Early one August evening, when most people had already left the park, two men sat confronting one another across a chessboard. It was in the pavilion on the north-west side of the Jardin du Luxembourg. Although the aperitif hour was drawing near, their game was being followed with such close attention by a good dozen spectators that no one dreamed of leaving the scene until the battle had been decided one way or another.

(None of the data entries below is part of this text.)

-- ==== Sys2Proof/Machine/Groups.lean ====
section
/-! DEFINITION. Groups and group slots: forming, splitting, filling, the loop check, and the move from one clause to the next (R90 to R100, R109, R413). -/

namespace Sys2Proof.Machine

/-- The mark in `pos` of a fibre that has left a clause and is arriving at the boundary `pc`, held by a pending induction register (R109). -/
def arriving : Nat := 16

/-- The group slots of a QC that hold no group, ascending. -/
def State.freeGroups (s : State) (q : Nat) : List Nat :=
  ((List.range 16).map (16 * q + ·)).filter fun g => (NMap.find s.groups g).isNone

/-- A group just formed: every counter zero (R99, R100). -/
def Group.fresh (members : List Nat) : Group :=
  { members := members, stall := none, waited := 0, ready := 0, starts := 0, boosted := false }

/-- Puts fibres into a group slot as a new group. -/
def State.seat (s : State) (g : Nat) (fs : List Nat) : State :=
  { s.modFibres fs (fun x => { x with status := .running, wait := none, cohort := none }) with
    groups := NMap.put s.groups g (Group.fresh fs) }

/-- Leaves fibres READY in the fibre table. -/
def State.unseat (s : State) (fs : List Nat) : State :=
  s.modFibres fs fun x => { x with status := .ready, wait := none, since := if x.status = .ready then x.since else s.cycle }

/-- Two fibres may stand in one group (R91, R224): one team, one boundary, one mode, different home lanes. -/
def State.mates (s : State) (f h : Nat) : Bool :=
  let a := s.fibre f
  let b := s.fibre h
  a.team == b.team && a.pc == b.pc && a.pos == 0 && b.pos == 0 && decide (a.mode = b.mode) && f / 8 != h / 8

/-- Inserts by a key, lowest first, after those of the same key. -/
def insertBy (k : Nat → Nat) (x : Nat) : List Nat → List Nat
  | [] => [x]
  | y :: ys => if k x < k y then x :: y :: ys else y :: insertBy k x ys

def sortBy (k : Nat → Nat) (xs : List Nat) : List Nat := xs.foldl (fun acc x => insertBy k x acc) []

/-- Members of a group in home-lane order. -/
def byLane (fs : List Nat) : List Nat := sortBy (fun f => f / 8) fs

/-- The READY fibres of a QC, oldest stamp first; of one stamp, the one that has been READY longest (log 26). -/
def State.readyOf (s : State) (q : Nat) : List Nat :=
  sortBy (fun f => (s.fibre f).stampAt) (sortBy (fun f => (s.fibre f).since)
    ((s.fibres.filter fun e => e.1 / 256 == q && decide (e.2.status = .ready)).map Prod.fst))

/-- Whether a core's groups may change and issue: held by a context and not halting (R370). -/
def State.coreRuns (s : State) (c : Nat) : Bool := decide ((s.core c).phase = .running)

/-- The READY fibres that join the first under R98: at one boundary and on home lanes not taken before. -/
def State.joiners (s : State) (f : Nat) (cands : List Nat) : List Nat :=
  cands.foldl (fun acc h => if s.mates f h && acc.all (fun k => k / 8 != h / 8) then acc ++ [h] else acc) [f]

/-- The place of a fibre among those one barrier has released: its launch group; a fibre it has not released comes last (R103). -/
def Fibre.cohortKey (x : Fibre) : Nat := x.cohort.getD (2 ^ 32)

/-- The launch group of a fibre (R89); forked fibres belong to none and come after the launched ones (R103). -/
def Fibre.launchGroup (x : Fibre) : Nat := if x.fibreId < 1024 then x.fibreId / 32 else 2 ^ 16

/-- Whether two fibres stand at one boundary of one team (R98). -/
def State.together (s : State) (f h : Nat) : Bool :=
  let a := s.fibre f
  let b := s.fibre h
  a.team == b.team && a.pc == b.pc && a.pos == 0 && b.pos == 0 && decide (a.mode = b.mode)

/-- The READY fibre taken first: highest team priority, then oldest stamp (R98); of fibres a barrier has released at one boundary, the first launch group (R103). -/
def State.bestReady (s : State) (q : Nat) : Option Nat :=
  let cands := s.readyOf q
  let top := (cands.map fun f => (s.team (s.fibre f).team).prio).foldl max 0
  match cands.find? fun f => (s.team (s.fibre f).team).prio == top with
  | none => none
  | some f => if (s.fibre f).cohort.isNone then some f else (sortBy (fun h => (s.fibre h).cohortKey) (cands.filter (s.together f))).head?

/-- The candidates to join a fibre, in the order they are taken: by ready stamp (R98), its own launch group first after a barrier's release (R103). -/
def State.joinOrder (s : State) (f : Nat) (cands : List Nat) : List Nat :=
  let x := s.fibre f
  if x.cohort.isNone then cands
  else sortBy (fun h => if (s.fibre h).cohort = x.cohort then 0 else 1 + (s.fibre h).cohortKey) cands

/-- Fills free group slots of a QC from its READY fibres (R98), at most `n` of them. -/
def State.fillSlots (s : State) (q : Nat) : Nat → State
  | 0 => s
  | n + 1 =>
    match s.freeGroups q, s.bestReady q with
    | g :: _, some f =>
      let fs := if (s.fibre f).pos = 0 then byLane (s.joiners f (s.joinOrder f ((s.readyOf q).filter (· != f)))) else [f]
      State.fillSlots (s.seat g fs) q n
    | _, _ => s

/-- Whether a READY fibre of a QC finds no free slot (R97, R100). -/
def State.crowded (s : State) (q : Nat) : Bool := (s.freeGroups q).isEmpty && !(s.readyOf q).isEmpty

/-- The groups of a QC count no clauses once every READY fibre finds a slot (R100). -/
def State.lapse (s : State) (q : Nat) : State :=
  if s.crowded q then s
  else { s with groups := s.groups.map fun (e : Nat × Group) => if e.1 / 16 = q then (e.1, { e.2 with starts := 0 }) else e }

/-- Fills every free slot of a QC. -/
def State.refill (s : State) (q : Nat) : State := (s.fillSlots q 16).lapse q

/-- Frees a group slot. -/
def State.dropGroup (s : State) (g : Nat) : State :=
  { s with groups := NMap.del s.groups g, cur := if s.cur = some g then none else s.cur,
           poolq := s.poolq.filter (fun r => r.who != g) }

/-- Takes fibres out of their group; an emptied slot is freed. -/
def State.leave (s : State) (g : Nat) (fs : List Nat) : State :=
  let rest := (s.group g).members.filter fun f => !fs.contains f
  if rest.isEmpty then s.dropGroup g else s.modGroup g fun x => { x with members := rest }

/-- Seats a part in a free slot of its QC, or leaves it READY (R92). -/
def State.seatOrWait (s : State) (q : Nat) (fs : List Nat) : State :=
  if fs.isEmpty then s else
  match s.freeGroups q with
  | g :: _ => s.seat g fs
  | [] => s.unseat fs

/-- The parts of a list by a key, in order of first appearance. -/
def partsBy (k : Nat → Nat) : List Nat → List (List Nat)
  | [] => []
  | f :: fs =>
    let ps := partsBy k fs
    match ps.findIdx? (fun p => p.head?.map k == some (k f)) with
    | some i => (f :: ps.getD i []) :: ps.eraseIdx i
    | none => [f] :: ps

/-- The part with most fibres, on a tie the one of lowest home lane (R92); parts stand in order of lowest lane. -/
def largest (ps : List (List Nat)) : List Nat :=
  ps.foldl (fun b p => if b.length < p.length then p else b) []

/-- Splits a group at a boundary by next program counter (R92). DESIGN CHOICE (log 99): the part that keeps the slot is no newly formed group for R100 and keeps its count of clause starts. -/
def State.splitByPc (s : State) (g : Nat) : State :=
  let ps := partsBy (fun f => (s.fibre f).pc) (s.group g).members
  match ps with
  | [] => s
  | [_] => s
  | _ =>
    let keep := largest ps
    let others := ps.filter (· != keep)
    let s1 := s.modGroup g fun x => { x with members := keep }
    (others.foldl (fun t p => t.seatOrWait (g / 16) p) s1)

/-! The loop check (R109). -/

/-- What the loop check does with one arrival: the next clause, the stack left, and the induction register to write. -/
structure LoopRes where
  pc : Nat
  loops : List LoopEntry
  write : List (Nat × Nat)
deriving DecidableEq, Repr

/-- LoopCheck of R109 on a loop stack, its top first. -/
def loopCheck (x : Nat) : List LoopEntry → LoopRes
  | [] => ⟨x, [], []⟩
  | .count st en n :: ls =>
    if en ≠ x then ⟨x, .count st en n :: ls, []⟩
    else if n - 1 ≠ 0 then ⟨st, .count st en (n - 1) :: ls, []⟩
    else loopCheck x ls
  | .index st en v bound step r :: ls =>
    if en ≠ x then ⟨x, .index st en v bound step r :: ls, []⟩
    else
      let nv := v + step
      if (0 < step ∧ nv ≤ bound) ∨ (step < 0 ∧ bound ≤ nv) then
        ⟨st, .index st en nv bound step r :: ls, [(r, narrow nv 32)]⟩
      else loopCheck x ls

/-- Whether a fibre's arrival would write a pending induction register. -/
def Fibre.arrivalHeld (f : Fibre) : Bool :=
  (loopCheck f.pc f.loops).write.any fun w => f.pend.contains w.1

/-- Makes one fibre arrive at its boundary. -/
def State.arriveOne (s : State) (f : Nat) : State :=
  let x := s.fibre f
  let r := loopCheck x.pc x.loops
  let s1 := r.write.foldl (fun t w => t.putReg f w.1 (Word.ofNat w.2)) s
  s1.modFibre f fun y => { y with pc := r.pc, pos := 0, loops := r.loops }

/-- Makes a group arrive at its boundaries, or holds it while a back-edge waits for its induction register; then splits it (R92, R109). -/
def State.arrive (s : State) (g : Nat) : State :=
  let fs := (s.group g).members
  if fs.any fun f => (s.fibre f).arrivalHeld then s.modGroup g fun x => { x with stall := some .memory }
  else
    let s1 := fs.foldl State.arriveOne s
    State.splitByPc (s1.modGroup g fun x => { x with stall := none, waited := 0, boosted := false }) g

/-- Ends a group's clause: each member's next program counter is given, then it arrives (R29, R92, R109). -/
def State.endClause (s : State) (g : Nat) (tgt : Nat → Nat) : State :=
  let s1 := (s.group g).members.foldl (fun t f => t.modFibre f fun x => { x with pc := tgt f, pos := arriving, code := [] })
    (s.modGroup g fun x => { x with ready := 0 })
  s1.arrive g

/-- The clause after a header in memory (R26, R106). -/
def nextClause (h hdr : Nat) : Nat := h + 4 * (1 + hdr % 16)

/-- Moves a group past the instruction it has issued: to the next word, or past its clause (R29). -/
def State.advance (s : State) (g : Nat) : State :=
  let s0 := s.modGroup g fun x => { x with stall := none, waited := 0, ready := 0 }
  match (s0.group g).members with
  | [] => s0
  | f :: _ =>
    let x := s0.fibre f
    if x.npos ≤ x.hdr % 16 then
      s0.modFibres (s0.group g).members fun y => { y with pos := y.npos }
    else s0.endClause g fun f => nextClause (s0.fibre f).pc (s0.fibre f).hdr

/-- Holds a group at its instruction; its count of ready cycles pauses (R99). -/
def State.hold (s : State) (g : Nat) (w : Wait) : State := s.modGroup g fun x => { x with stall := some w }

/-- A group starts over after what held it: it may issue again. -/
def State.unhold (s : State) (g : Nat) : State := s.modGroup g fun x => { x with stall := none }

/-- A fibre goes on: the group that holds it may issue again, or a BLOCKED fibre becomes READY (R90, R413). -/
def State.wake (s : State) (f : Nat) : State :=
  match s.groupOf f with
  | some g => s.unhold g
  | none =>
    if (s.fibre f).status = .blocked then
      State.refill (s.modFibre f fun x => { x with status := .ready, wait := none, since := s.cycle }) (qcOf f)
    else s

end Sys2Proof.Machine
end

The interest of the small crowd was concentrated on the challenger. He was a youngish man with black hair, pale in the face and with blasé, dark eyes. He uttered not a word; his expression never changed; only from time to time he rolled an unlit cigarette between his fingers. He was the very personification of nonchalance.
No one knew him; no one had ever seen him play before. And yet from the moment he first seated himself at the chessboard, pale, blasé and silent, and put his pieces in position, there emanated from him so strong an aura that everyone was overcome by the certainty that they were in the presence of a quite extraordinary personality of great and masterly talent. Perhaps it was just his attractive and yet unapproachable appearance, his elegant dress and his handsome physique. Or perhaps it was the calmness and self-assurance of his gestures, or the aura of strangeness and peculiarity that surrounded him – whatever it was, before the first pawn had been moved the onlookers were convinced that this man was a chess player of the very first order and that he would achieve the miracle secretly desired by them all of beating the local chess star.